Jolyon Maugham, director of the Good Law Project (GLP) and vocal defender of all things trans, has come under fire recently from his former trans colleagues. Jo Bartosch has the details:
Earlier this week the progressive pack ripped into the tax lawyer, accusing GLP of harming “sex workers” by partnering with barrister Charlotte Proudman’s Right to Equality Project (RtE). Proudman, who has represented sex trade survivors, has been clear that criminal sanctions must be enforced against pimps, punters and traffickers.
She advocates for what has become known as the “Nordic Model”, where the women (and some men) in prostitution are offered help to rebuild their lives whilst those who profit from their exploitation are held to account. Yet to the moronic mob who crow “sex work is work”, such an approach stigmatises those they call “sex workers”. For them it is stigma, rather than violent men and substance abuse, which causes harm to the vulnerable.

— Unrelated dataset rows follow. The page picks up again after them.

-- ==== Sys2Proof/Machine/Sparse.lean ====
section
/-! DEFINITION. Sparse tables: a value for every natural number, written as the list of those that differ from a default,
in strictly rising order. Memory, the register file and every array of units are held this way. -/

namespace Sys2Proof.Machine

/-- A table from numbers to values; a number that is not listed has the default value. -/
abbrev SMap (α : Type) := List (Nat × α)

/-- The value at `k`, `d` where none is listed. -/
def sget {α : Type} (d : α) : SMap α → Nat → α
  | [], _ => d
  | (j, v) :: m, k => if j = k then v else sget d m k

/-- Take `k` out of the list. -/
def sdel {α : Type} (k : Nat) : SMap α → SMap α
  | [] => []
  | (j, v) :: m => if j = k then sdel k m else (j, v) :: sdel k m

/-- Put `v` at `k`, in its place in the rising order. -/
def sput {α : Type} (k : Nat) (v : α) : SMap α → SMap α
  | [] => [(k, v)]
  | (j, w) :: m => if k < j then (k, v) :: (j, w) :: m else if j = k then (k, v) :: m else (j, w) :: sput k v m

/-- The table with `v` at `k`: the default is never listed. -/
def sset {α : Type} [DecidableEq α] (d : α) (m : SMap α) (k : Nat) (v : α) : SMap α :=
  if v = d then sdel k m else sput k v m

/-- Strictly rising numbers. -/
def sorted {α : Type} : SMap α → Bool
  | [] => true
  | (j, _) :: m => m.all (fun e => decide (j < e.1)) && sorted m

/-- The canonical form: strictly rising numbers, the default not listed. -/
def canonical {α : Type} [DecidableEq α] (d : α) (m : SMap α) : Bool :=
  sorted m && m.all (fun e => decide (e.2 ≠ d))

/-- Change the value at `k` by `f`. -/
def supd {α : Type} [DecidableEq α] (d : α) (m : SMap α) (k : Nat) (f : α → α) : SMap α :=
  sset d m k (f (sget d m k))

/-- A set of numbers in rising order: put one in. -/
def nput (k : Nat) : List Nat → List Nat
  | [] => [k]
  | j :: m => if k < j then k :: j :: m else if j = k then j :: m else j :: nput k m

/-- A set of numbers: take one out. -/
def ndel (k : Nat) (m : List Nat) : List Nat := m.filter (fun j => j ≠ k)

end Sys2Proof.Machine
end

Why are trans advocates so horrified by Maugham's apparent betrayal?
There is a long and deep connection between those pushing for the full decriminalisation of the sex industry and transgenderism. From the aforementioned Shon Faye, who dedicates a chapter in his book on trans issues to the decriminalisation of the sex industry, to Jane Fae, who first shot to prominence as a “defender of extreme pornography”, the overlap between the causes is almost complete. This is even evident in the slurs used to discredit opponents — “SWERF” (“sex worker exclusionary radical feminist”) and “TERF” (“trans exclusionary radical feminist”). Perhaps at heart this is because both prostitution and transgenderism depend upon the sexualised objectification of women. It also takes a similar athletic leap of logic to argue that men are the most oppressed kind of women, and that legalising prostitution makes women safer. For these reasons the twin mantras “transwomen are women” and “sex work is work” are foundational tenets of today’s progressive clique….
Today Maugham finds himself cancelled by many former allies, uncomfortably sitting on the same side as those he purports to revile. It’s perhaps a little early to invite the tax lawyer to the dark side, but it would take a heart of stone not to laugh.